Я обернул голову в сторону, куда указывала мне трепещущая рука, – и увидал нечто… нечто действительно страшное.
Это нечто было тем страшнее, что не имело определенного образа. Что-то тяжелое, мрачное, изжелта-черное, пестрое, как брюхо ящерицы, – не туча и не дым, медленно, змеиным движением, двигалось над землей. Мерное, широкое колебание сверху вниз и снизу вверх, колебание, напоминающее зловещий размах крыльев хищной птицы, когда она ищет свою добычу; по временам неизъяснимо противное приникание к земле, – паук так приникает к пойманной мухе… Кто ты, что ты, грозная масса? Под ее веянием – я это видел, я это чувствовал – все уничтожалось, все немело… Гнилым, тлетворным холодком несло от нее – от этого холодка тошнило на сердце и в глазах темнело и волосы вставали дыбом. Это сила шла; та сила, которой нет сопротивления, которой все подвластно, которая без зрения, без образа, без смысла – все видит, все знает, и как хищная птица выбирает свои жертвы, как змея их давит и лижет своим мерзлым жалом.

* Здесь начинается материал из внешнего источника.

/-! odSet -/

@[simp] theorem odSet_power (m : Module) (k v : Nat) : (m.odSet k v).power = m.power := rfl
@[simp] theorem odSet_dies (m : Module) (k v : Nat) : (m.odSet k v).dies = m.dies := rfl
@[simp] theorem odSet_links (m : Module) (k v : Nat) : (m.odSet k v).links = m.links := rfl
@[simp] theorem odSet_hbmStacks (m : Module) (k v : Nat) : (m.odSet k v).hbmStacks = m.hbmStacks := rfl
@[simp] theorem odSet_lasers (m : Module) (k v : Nat) : (m.odSet k v).lasers = m.lasers := rfl
@[simp] theorem odSet_saved (m : Module) (k v : Nat) : (m.odSet k v).saved = m.saved := rfl
@[simp] theorem odSet_calib (m : Module) (k v : Nat) : (m.odSet k v).calib = m.calib := rfl
@[simp] theorem odSet_mgmt (m : Module) (k v : Nat) : (m.odSet k v).mgmt = m.mgmt := rfl
@[simp] theorem odSet_log (m : Module) (k v : Nat) : (m.odSet k v).log = m.log := rfl
@[simp] theorem odSet_fw (m : Module) (k v : Nat) : (m.odSet k v).fw = m.fw := rfl
@[simp] theorem odSet_trust (m : Module) (k v : Nat) : (m.odSet k v).trust = m.trust := rfl
@[simp] theorem odSet_stress (m : Module) (k v : Nat) : (m.odSet k v).stress = m.stress := rfl
@[simp] theorem odSet_cores (m : Module) (k v : Nat) : (m.odSet k v).cores = m.cores := rfl
@[simp] theorem odSet_clusters (m : Module) (k v : Nat) : (m.odSet k v).clusters = m.clusters := rfl
@[simp] theorem odSet_hbm (m : Module) (k v : Nat) : (m.odSet k v).hbm = m.hbm := rfl
@[simp] theorem odSet_hbmPoison (m : Module) (k v : Nat) : (m.odSet k v).hbmPoison = m.hbmPoison := rfl
@[simp] theorem odSet_bursts (m : Module) (k v : Nat) : (m.odSet k v).bursts = m.bursts := rfl
@[simp] theorem odSet_jobs (m : Module) (k v : Nat) : (m.odSet k v).jobs = m.jobs := rfl
@[simp] theorem odSet_residency (m : Module) (k v : Nat) : (m.odSet k v).residency = m.residency := rfl
@[simp] theorem odSet_useStamp (m : Module) (k v : Nat) : (m.odSet k v).useStamp = m.useStamp := rfl
@[simp] theorem odSet_hawsers (m : Module) (k v : Nat) : (m.odSet k v).hawsers = m.hawsers := rfl
@[simp] theorem odSet_rope (m : Module) (k v : Nat) : (m.odSet k v).rope = m.rope := rfl
@[simp] theorem odSet_store (m : Module) (k v : Nat) : (m.odSet k v).store = m.store := rfl
@[simp] theorem odSet_host (m : Module) (k v : Nat) : (m.odSet k v).host = m.host := rfl
@[simp] theorem odSet_freeNo (m : Module) (k v : Nat) : (m.odSet k v).freeNo = m.freeNo := rfl

/-! bump -/

@[simp] theorem bump_power (m : Module) (k n : Nat) : (m.bump k n).power = m.power := rfl
@[simp] theorem bump_dies (m : Module) (k n : Nat) : (m.bump k n).dies = m.dies := rfl
@[simp] theorem bump_links (m : Module) (k n : Nat) : (m.bump k n).links = m.links := rfl
@[simp] theorem bump_hbmStacks (m : Module) (k n : Nat) : (m.bump k n).hbmStacks = m.hbmStacks := rfl
@[simp] theorem bump_lasers (m : Module) (k n : Nat) : (m.bump k n).lasers = m.lasers := rfl
@[simp] theorem bump_saved (m : Module) (k n : Nat) : (m.bump k n).saved = m.saved := rfl
@[simp] theorem bump_calib (m : Module) (k n : Nat) : (m.bump k n).calib = m.calib := rfl
@[simp] theorem bump_mgmt (m : Module) (k n : Nat) : (m.bump k n).mgmt = m.mgmt := rfl
@[simp] theorem bump_log (m : Module) (k n : Nat) : (m.bump k n).log = m.log := rfl
@[simp] theorem bump_fw (m : Module) (k n : Nat) : (m.bump k n).fw = m.fw := rfl
@[simp] theorem bump_trust (m : Module) (k n : Nat) : (m.bump k n).trust = m.trust := rfl
@[simp] theorem bump_stress (m : Module) (k n : Nat) : (m.bump k n).stress = m.stress := rfl
@[simp] theorem bump_cores (m : Module) (k n : Nat) : (m.bump k n).cores = m.cores := rfl
@[simp] theorem bump_clusters (m : Module) (k n : Nat) : (m.bump k n).clusters = m.clusters := rfl
@[simp] theorem bump_hbm (m : Module) (k n : Nat) : (m.bump k n).hbm = m.hbm := rfl
@[simp] theorem bump_hbmPoison (m : Module) (k n : Nat) : (m.bump k n).hbmPoison = m.hbmPoison := rfl
@[simp] theorem bump_bursts (m : Module) (k n : Nat) : (m.bump k n).bursts = m.bursts := rfl
@[simp] theorem bump_jobs (m : Module) (k n : Nat) : (m.bump k n).jobs = m.jobs := rfl
@[simp] theorem bump_residency (m : Module) (k n : Nat) : (m.bump k n).residency = m.residency := rfl
@[simp] theorem bump_useStamp (m : Module) (k n : Nat) : (m.bump k n).useStamp = m.useStamp := rfl
@[simp] theorem bump_hawsers (m : Module) (k n : Nat) : (m.bump k n).hawsers = m.hawsers := rfl
@[simp] theorem bump_rope (m : Module) (k n : Nat) : (m.bump k n).rope = m.rope := rfl
@[simp] theorem bump_store (m : Module) (k n : Nat) : (m.bump k n).store = m.store := rfl
@[simp] theorem bump_host (m : Module) (k n : Nat) : (m.bump k n).host = m.host := rfl
@[simp] theorem bump_freeNo (m : Module) (k n : Nat) : (m.bump k n).freeNo = m.freeNo := rfl

/-! ### Reading a unit -/

/-- Changing an element keeps a list's length. -/
@[simp] theorem modifyAt_length {α : Type} (f : α → α) (l : List α) (i : Nat) : (modifyAt f l i).length = l.length := by
  induction l generalizing i with
  | nil => rfl
  | cons a as ih => cases i with
    | zero => rfl
    | succ i => simp [modifyAt, ih]
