-- ==== Sys2Proof/Laws/Ops.lean ====
section
/-!
SUPPORT. What the shared operations of Machine/Ops.lean can change. An event, a notification, a Logline record and a
replace reason touch the dictionary values, the management side, the Logline recorder, the mailboxes and the interrupt
counts, and nothing else: `Module.still` forgets those, and each operation leaves the rest.
-/
namespace Sys2Proof.Laws

open Sys2Proof.Machine

/-- The module without what reporting touches. -/
def still (m : Module) : Module :=
  { m with od := [], log := Module.reset.log,
           mgmt := { m.mgmt with frames := [], held := [], dropEventHeld := false },
           host := { m.host with ports := m.host.ports.map (fun p => { p with mailbox := Mailbox.reset }), irqs := [] } }

/-- A change of a mailbox does not show. -/
theorem still_onMailbox (m : Module) (p : Nat) (f : Mailbox → Mailbox) : still (m.onMailbox p f) = still m := by
  have h : ∀ (l : List Port) (i : Nat),
      (modifyAt (fun t : Port => { t with mailbox := f t.mailbox }) l i).map (fun p => { p with mailbox := Mailbox.reset }) =
        l.map (fun p => { p with mailbox := Mailbox.reset }) := by
    intro l
    induction l with
    | nil => intro i; rfl
    | cons a l ih => intro i; cases i with
      | zero => rfl
      | succ i => simp [modifyAt, ih]
  simp [still, Module.onMailbox, Module.onPort, h]

@[simp] theorem still_odSet (m : Module) (k v : Nat) : still (m.odSet k v) = still m := rfl
@[simp] theorem still_bump (m : Module) (k n : Nat) : still (m.bump k n) = still m := rfl
@[simp] theorem still_fire (m : Module) (p v : Nat) : still (m.fire p v) = still m := rfl
@[simp] theorem still_log (m : Module) (l : Log) : still { m with log := l } = still m := rfl

/-- Sending a frame does not show. -/
@[simp] theorem still_sendFrame (fu : Fuses) (m : Module) (d n : Nat) (b : List Byte) : still (m.sendFrame fu d n b) = still m := by
  unfold Module.sendFrame; split <;> rfl

/-- A notification does not show. -/
@[simp] theorem still_notifyPort (m : Module) (p : Nat) (b : List Byte) : still (m.notifyPort p b) = still m := by
  unfold Module.notifyPort
  dsimp only
  split
  · rfl
  · split
    · rw [still_bump, still_onMailbox]
    · rw [still_fire, still_onMailbox]

/-- The NOTIFY of a record does not show. -/
@[simp] theorem still_notifyRec (fu : Fuses) (m : Module) (r : LogRec) : still (m.notifyRec fu r) = still m := by
  unfold Module.notifyRec
  split <;> simp

/-- A record does not show. -/
@[simp] theorem still_putRec (fu : Fuses) (m : Module) (c n : Nat) (b : Bool) (l : List Nat) : still (m.putRec fu c n b l) = still m := by
  simp [Module.putRec]

/-- Nor does one with its count of lost records. -/
@[simp] theorem still_putRecs (fu : Fuses) (m : Module) (c n : Nat) (b : Bool) (l : List Nat) : still (m.putRecs fu c n b l) = still m := by
  unfold Module.putRecs
  split <;> simp

/-- Nor one under the mask and the rate limit. -/
@[simp] theorem still_record (fu : Fuses) (m : Module) (c : Nat) (b : Bool) (l : List Nat) : still (m.record fu c b l) = still m := by
  unfold Module.record
  split
  · rfl
  · split <;> simp

/-- An event does not show. -/
@[simp] theorem still_eventX (fu : Fuses) (m : Module) (b : Bool) (c : Nat) (l : List Nat) : still (m.eventX fu b c l) = still m := by
  unfold Module.eventX
  split
  · split <;> rfl
  · dsimp only
    split
    · rw [still_record]
      exact still_record fu m c b l
    · exact still_record fu m c b l

/-- An event of its own does not show. -/
@[simp] theorem still_event (fu : Fuses) (m : Module) (c : Nat) (l : List Nat) : still (m.event fu c l) = still m :=
  still_eventX fu m false c l

/-- A replace reason does not show. -/
@[simp] theorem still_reason (fu : Fuses) (m : Module) (b : Nat) (l : List Nat) : still (m.reason fu b l) = still m := by
  unfold Module.reason
  dsimp only
  split
  · rfl
  · simp

/-- Nor the cores reason. -/
@[simp] theorem still_checkCores (fu : Fuses) (m : Module) : still (m.checkCores fu) = still m := by
  unfold Module.checkCores
  split <;> simp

– Эллис! Эллис! – закричал я как исступленный. – Это смерть! Сама смерть!
Жалобный звук, уже прежде слышанный мною, вырвался из уст Эллис – на этот раз он скорее походил на человеческий отчаянный вопль – и мы понеслись. Но наш полет был странно и страшно неровен; Эллис кувыркалась на воздухе, падала, бросалась из стороны в сторону, как куропатка, смертельно раненная или желающая отвлечь собаку от своих детей. А между тем, вслед за нами, отделившись от неизъяснимо-ужасной массы, покатились какие-то длинные, волнистые отпрыски, словно протянутые руки, словно когти… Громадный образ закутанной фигуры на бледном коне мгновенно встал и взвился под самое небо… Еще тревожнее, еще отчаяннее заметалась Эллис. «Она увидела! Все кончено! Я пропала!.. – слышался ее прерывистый шепот. – О, я несчастная! Я могла бы воспользоваться, набраться жизни… а теперь… Ничтожество, ничтожество!»
Это было слишком невыносимо… Я лишился чувств.
XXV
Когда я опомнился – я лежал навзничь в траве и чувствовал во всем теле глухую боль, как от сильного ушиба. На небе брезжило утро: я мог ясно различать предметы. Невдалеке, вдоль березовой рощицы, шла дорога, усаженная ракитами: места мне казались знакомые. Я начал припоминать, что произошло со мною, – и содрогнулся весь, как только пришло мне на ум то последнее безобразное видение…
«Но чего же испугалась Эллис? – подумал я. – Ужели и она подлежит ее власти? Разве она не бессмертна? Разве и она обречена ничтожеству, разрушению? Как это возможно?»
Тихий стон раздался вблизи. Я повернул голову. В двух шагах от меня недвижно лежала распростертая молодая женщина в белом платье, с разбросанными густыми волосами, с обнаженным плечом. Одна рука закинулась за голову, другая упала на грудь. Глаза были закрыты, и на стиснутых губах выступила легкая алая пена. Неужели это Эллис? Но Эллис – призрак, а я видел перед собою живую женщину. Я подполз к ней, наклонился.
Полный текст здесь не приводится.